Sitting on a cushion, a                      distinctive seat, a chair, a stool, a cot, etc. or  in any                      distinctive position in the presence of the _Guru  Granth                      Sahib_  or *within the congregation* is contrary to  G_urmat_(Guru's                      way). 

This means ALL such stools, etc are PROHIBITED for ALL...and Cannot be allowed WITHIN THE CONGREGATION..means INSIDE the Darbar sahib Hall.

The Good thing about this is that the SRM is Man Made..and can be changed as per Sarbatt Khalsa whereby the Panth agrees - firts at local level..and then at World level after consultations etc.

I am SURPRISED the SGPC is such a stickler on this one..while happily allowing Tallian, talls, artees, deeps, and ghee jyots and LOTS of other things NOT ALLOWED... etc etc which are also STRICTLY PROHIBITED !!( can be seen at harmandir sahib/sgpc takhats etc):happysingh::happykaur:


----------



## Randip Singh (Feb 14, 2010)

I really do not have a problem with people sitting on chairs. The simple solution is to elevate the Sri Guru Granth Sahib ji to a higher platform.

So what you couls have is a Church type configuration, with Bani in effect on a stage and Sangat on chairs at a lower level.

To my mind that is the point is it not, for Sikhs to show they are metaphorically lower than there Guru, so it matters not where they sit.

I fid this funny about Badal, but I really think this table chair business is a red herring. It diverts us. Just like the table and chair business is hogwah. People from the East have not right to impose their standards on the West, and in the same manner the West has no right to impose their standards on the East.

One has to look at historically why chairs were not used. Simple, most people could not afford them.


----------



## Gyani Jarnail Singh (Feb 14, 2010)

Most Indians still cant afford chairs and tables.... Just visit any RURAL SCHOOL and see the children sitting on the FLOORS...or even OUTSIDE under the TREES. Very very few schools have tables and chairs for the students...

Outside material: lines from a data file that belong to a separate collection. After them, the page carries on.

-- ==== Sys2Proof/Laws/Standby.lean ====
section
/-! SUPPORT. The clock lost in STANDBY (R106, R144), the lock an entry gives up (R38, R124), what R125 can change
there, and a step at the Link Unit with the greatest reading shown (R15, R18). -/

namespace Sys2Proof.Machine

/-- R125 changes the Source Unit alone. -/
theorem State.standbyRule_eq (s : State) : s.standbyRule = s.setSource s.standbyRule.source := by
  unfold State.standbyRule State.stopSynth; split
  · split <;> simp [State.setSource]
  · simp

/-- A lock given up leaves the Source Unit stopped (R124). -/
@[simp] theorem State.abandonLock_source (s : State) : s.abandonLock.source = s.source.stop := by
  unfold State.abandonLock; split <;> simp [State.stopSynth]

/-- A WITHDRAW to STANDBY gives up the start-up lock and every lock in progress (R38; log 53). -/
theorem State.abandonsLock_withdrawn {s : State}
    (h : s.station.state = .starting ∨ s.station.state = .listen ∨ s.station.state = .stalled) :
    s.abandonsLock .withdrawn = true ↔
      s.station.state = .starting ∨ s.source.synth = .locking ∨ s.source.synth = .relocking := by
  rcases h with h | h | h <;> cases k : s.source.synth <;> simp [State.abandonsLock, h, SourceUnit.locking, k]

/-- Entry into STANDBY runs or stops the synthesizer after it has given up the lock, where it gives one up (R125). -/
theorem State.enterStandby_of_abandons {s : State} {c : Cause} (h : s.abandonsLock c = true) :
    s.enterStandby c = ((s.move .standby c).withdrawGens.abandonLock).standbyRule := by
  simp only [State.enterStandby, h, if_true]

theorem State.enterStandby_of_keeps {s : State} {c : Cause} (h : s.abandonsLock c = false) :
    s.enterStandby c = ((s.move .standby c).withdrawGens).standbyRule := by
  simp [State.enterStandby, h]

/-- A run ended, by the state of the generator (R144). -/
theorem Generator.endRun_spec (g : Generator) : (g.state = .running → g.endRun = { g with state := .stopping }) ∧
    (g.state = .armed → g.endRun = { g with state := .off, next := none, pinHighUntil := none }) ∧
    (g.state = .off ∨ g.state = .stopping → g.endRun = g) := by
  refine ⟨?_, ?_, ?_⟩ <;> intro h
  · simp [Generator.endRun, h]
  · simp [Generator.endRun, h, Generator.cut]
  · rcases h with h | h <;> simp [Generator.endRun, h]

/-- The on-withdraw setting ends no run otherwise than the loss of the clock does after it (R142, R144). -/
theorem Generator.endRun_withdraw (g : Generator) (how : OnWithdraw) : (g.withdraw how).endRun = g.endRun := by
  cases how <;> rcases h : g.state <;> simp [Generator.withdraw, h, Generator.endRun, Generator.cut]

/-- The generators after the loss of a valid clock. -/
theorem State.loseClock_gen {s : State} (h : s.clockValid = true) (i : Fin 4) : s.loseClock.gens[i] = (s.gens[i]).endRun := by
  have : s.loseClock.gens = tabulate 4 fun i => s.gens[i].endRun := by
    simp [State.loseClock, h, State.endRuns, State.invalidateClock]
  rw [this]; exact tabulate_get ..

/-- A valid clock is lost. -/
theorem State.loseClock_losesClock {s : State} (h : s.clockValid = true) : LosesClock s s.loseClock := by
  refine ⟨?_, fun i => ?_, ?_, fun ha he => ?_⟩
  · simp only [State.loseClock, h, if_true, State.invalidateClock, State.dropAnchor]; split <;> simp [State.endRuns]
  · simp only []
    rw [State.loseClock_gen h]; exact (s.gens[i]).endRun_spec
  · simp only [State.loseClock, h, if_true, State.invalidateClock, State.dropAnchor, Anchor.drop, State.endRuns]
    split <;> simp
  · have e : s.loseClock.notices = s.notices.occur (.anchorChanged false .clock) none := by
      simp [State.loseClock, h, State.endRuns, State.invalidateClock, State.dropAnchor, ha, State.raise, State.reading]
    rw [e, NoticeUnit.occur_record, if_pos ⟨he, rfl⟩]
    cases s.notices.records[(Notice.anchorChanged false .clock).kind] <;> rfl

/-- What an operation changes before and after the loss does not matter where it leaves clock, anchor, runs and enables, and
then what the loss has left of them. -/
theorem LosesClock.of {u s t : State} (h : s.clockValid = true) (hg : ∀ i : Fin 4, (s.gens[i]).endRun = (u.gens[i]).endRun)
    (ha : s.anchor = u.anchor) (hn : s.notices.enables = u.notices.enables)
    (td : t.discipline.clock = s.loseClock.discipline.clock) (tg : t.gens = s.loseClock.gens)
    (ta : t.anchor = s.loseClock.anchor)
    (tn : t.notices.records[(17 : Fin 27)] = s.loseClock.notices.records[(17 : Fin 27)]) : LosesClock u t := by
  obtain ⟨a, _, c, d⟩ := State.loseClock_losesClock h
  refine ⟨td ▸ a, fun i => ?_, by rw [ta, c, ha], fun hv he => ?_⟩
  · simp only []
    rw [tg, State.loseClock_gen h, hg i]; exact (u.gens[i]).endRun_spec
  · rw [← d (ha ▸ hv) (by rw [hn]; exact he)]
    exact congrArg _ tn

/-- Where an occasion to build opens, the greatest reading shown stays. -/
@[simp] theorem State.openOccasion_furthest (s : State) : s.openOccasion.link.furthest = s.link.furthest := by
  unfold State.openOccasion; split
  · rfl
  · split <;> rfl

/-- The clock once set has shown its reading (R15; log 41). -/
theorem State.setClock_furthest (units : Nat) (s : State) : (s.setClock units).link.furthest = some (clampUnits units / unitsPerNs) := by
  simp [State.setClock]

/-- An occasion to build, where one opens, changes nothing else of the Link Unit. -/
theorem State.openOccasion_link (s : State) :
    s.openOccasion.link = { s.link with buildOpen := s.openOccasion.link.buildOpen } := by
  unfold State.openOccasion; split
  · rfl
  · split <;> rfl

/-- What a step does to the Link Unit, but for the occasion to build (R2, R3, R15, R16, R18). -/
theorem State.stepClock_link {s : State} {amount : Int} {c : Nat} (h : s.discipline.clock = some c) (ha : amount ≠ 0) :
    (s.stepClock amount).link = { s.link.onStep s.station.state.closesRounds s.synthTime (c / unitsPerNs)
        (clampUnits (c + amount * unitsPerNs) / unitsPerNs) amount with
      buildOpen := (s.stepClock amount).link.buildOpen } := by
  simp only [State.stepClock, h, if_neg ha]
  rw [State.openOccasion_link]; simp

/-- The record of a window that is not to be judged ends with a step into another round, and no other does (log 54). -/
theorem Link.readBackAfterStep_spec (l : Link) (a a' : Nat) :
    (l.toJudge = none → roundOf a ≠ roundOf a' → l.readBackAfterStep a a' = ReadBack.cleared) ∧
    (l.toJudge ≠ none ∨ roundOf a = roundOf a' → l.readBackAfterStep a a' = l.readBack) := by
  unfold Link.readBackAfterStep
  refine ⟨fun h1 h2 => by simp [h1, h2], fun h => ?_⟩
  rcases h with h | h
  · cases k : l.toJudge <;> simp_all
  · simp [h]

/-- A step shows the reading it leaves and the one it reaches (R15; log 41). -/
theorem State.stepClock_furthest {s : State} {amount : Int} {c : Nat} (h : s.discipline.clock = some c) (ha : amount ≠ 0) :
    (s.stepClock amount).link.furthest =
      some (max (s.link.shows (c / unitsPerNs)) (clampUnits (c + amount * unitsPerNs) / unitsPerNs)) := by
  rw [State.stepClock_link h ha]; rfl

end Sys2Proof.Machine
end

At an election I saw the Election Candidates filling up FORMS under a tree sitting on the ground...

SITTING HIGHER is an Eastern Fixation...just see how the Jatts/Higher Castes Thakurs etc sit on MANJA..while the lower castes squat on the floor beside them...or see how a "respected" person is NEVER allowed to sit on the WRONG (LEG) side of the Manja...He/she will be automatically asked to sit on the RIGHT (HEAD) side of the manja...

SIKHISM is a Modern Religion..we have to change


----------



## Gyani Jarnail Singh (Feb 14, 2010)

And I AGREE..this is another RED HERRING..just like the DG debate....to keep the Sikh Panth ENTANGLED in useless arguments....while the EVIL ONES complete their destruction... BE WARNED !!! STAY FOCUSSED..


----------



## dr.gsmann (Feb 15, 2010)

Param pyare Khalsa ji !
   Gur Fateh!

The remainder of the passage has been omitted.